--- EXTRACTED INFORMATION Enclosed Below ---
-- Lifecycle (R707–R710) --------------------------------------------------------------------------------------------

/-- The lifecycle code of the fuses (R707). -/
def lcOf (k : Nat) (retired : Bool) : Nat :=
  if retired then 4 else if k < 2 then k else if k % 2 = 0 then 2 else 3

/-- SEC_STAT shows the fuses (R707). -/
def lcShow (s : State) : State :=
  (s.set F.secStat_lc (lcOf s.sec.k s.sec.retired)).set F.secStat_transfers ((s.sec.k - 2) / 2)

/-- Blow the fuse of a transition: the code, the debug level's end (R725), and the decommission cause on entry to TRANSFER
or RETIRED (R709). -/
def lcBlow (s : State) (retire : Bool) : State :=
  let s := secUpd s fun x => if retire then { x with retired := true } else { x with k := x.k + 1 }
  let s := (lcShow s).set F.secStat_dbgLevel 0
  if s.get F.secStat_lc = 3 ∨ s.get F.secStat_lc = 4 then kPut s K.decom 1 1 else s

-- Completions (R711) -------------------------------------------------------------------------------------------------

/-- SEC_FW.STATUS takes the code of an install command. -/
def secFwNote (s : State) (op status : Nat) : State := if 0x14 ≤ op ∧ op ≤ 0x17 then s.set F.secFw_status status else s

/-- Answer a command: a completion, or the debug port's reply. -/
def secAnswer (s : State) (w : SecWait) (status : Nat) : State :=
  let op := leAt w.data 0 1
  let s := secFwNote s op status
  match w.req with
  | some r => complete s 15 40 r 0x41 [byte status, byte op, 0#8, 0#8]
  | none => secUpd s fun x => { x with dbg := [byte status] }

/-- The command under way ends with a status. -/
def secEnd (s : State) (status : Nat) : State :=
  match s.sec.queue with
  | [] => s
  | w :: ws => secAnswer (secUpd s fun x => { x with queue := ws, busy := false }) w status

/-- The command under way makes its last write; refused by block protect, it ends with `refused`. -/
def secWrite (s : State) (k : NvKind) (own : Bool) (step status refused : Nat) : State :=
  let port := match s.sec.queue with
    | w :: _ => (w.req.map fun r => r.port).getD 12
    | [] => 15
  match nvSubmit s k false own port (.sec step status) with
  | (true, s) => s
  | (false, s) => secEnd s refused

-- The security record (R714) -------------------------------------------------------------------------------------------

/-- Record 0x0044: AUTHSEQ at 0, NEWKEY at 8, the higher AUTHSEQ wins. -/
def recSec : RecDesc := ⟨0x0044, 32, 0x57600, 0x57680, true, 0, 8⟩

def recSecBytes (s : State) : List Byte :=
  fit 32 (leBytes 4 (s.getW W.secAuthseqLo).toNat ++ leBytes 4 (s.getW W.secAuthseqHi).toNat ++ [byte (s.get F.secStat_newkey)])

-- Lessor domain keys (R712–R714) ---------------------------------------------------------------------------------------

/-- The installed key's store has completed (R714, R315): copy A decides. -/
def secInstalled (s : State) (status copyA epoch : Nat) (key : List Byte) : State :=
  if copyA ≠ St.ok then secEnd s status
  else
    let s := s.setW W.secEpoch (BitVec.ofNat 32 epoch)
    let s := (s.setW W.secAuthseqLo 0#32).setW W.secAuthseqHi 0#32
    let s := keepTouch ((s.setW W.vioStsctr 0#32).setW W.vioReqctr 0#32)
    let s := if s.get F.secStat_lc = 3 then s.set F.secStat_newkey 1 else s
    let s := cphRun (domainChanged s (some key) epoch)
    secWrite s (.record recSec (recSecBytes s)) true 1 status status

/-- KEY_INSTALL once its masks are drawn (R712, R713). -/
def secKeyRun (s : State) (p : List Byte) : State :=
  let epoch := leAt p 8 4
  let store := fun (key : List Byte) =>
    let req := match s.sec.queue with
      | w :: _ => w.req.getD ⟨8, 0, 0, 1, 0, false⟩
      | [] => ⟨8, 0, 0, 1, 0, false⟩
    match domainStore s req true 0 epoch key with
    | (true, s) => s
    | (false, s) => secEnd s St.nvProtected
  if leAt p 4 1 = 0 then store (slice p 16 32)
  else
    let tk := kdf (s.cph.domain.getD []) (kdfLabel "LSSR" "XFER" (devIdentity s) epoch) 256
    match keyUnwrap tk (slice p 16 40) with
    | some key => store key
    | none => secEnd s St.authFail

/-- KEY_INSTALL's conditions (R712, R713). -/
def secKeyOk (s : State) (p : List Byte) : Bool :=
  let lc := s.get F.secStat_lc
  let epoch := leAt p 8 4
  if leAt p 4 1 = 0 then lc == 1 && s.cph.domain.isNone && decide (1 ≤ epoch)
  else (lc == 1 || lc == 2 || lc == 3) && s.cph.domain.isSome && decide (s.get F.secEpoch_epoch < epoch)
--- End of Enclosed EXTRACTED INFORMATION ---
Above is a listing; print exactly its lines from the one with "op, 0#8, 0#8]" through the one with "ws => secAnswer", and no other lines.

YOUR RESPONSE:
  | some r => complete s 15 40 r 0x41 [byte status, byte op, 0#8, 0#8]
  | none => secUpd s fun x => { x with dbg := [byte status] }

/-- The command under way ends with a status. -/
def secEnd (s : State) (status : Nat) : State :=
  match s.sec.queue with
  | [] => s
  | w :: ws => secAnswer (secUpd s fun x => { x with queue := ws, busy := false }) w status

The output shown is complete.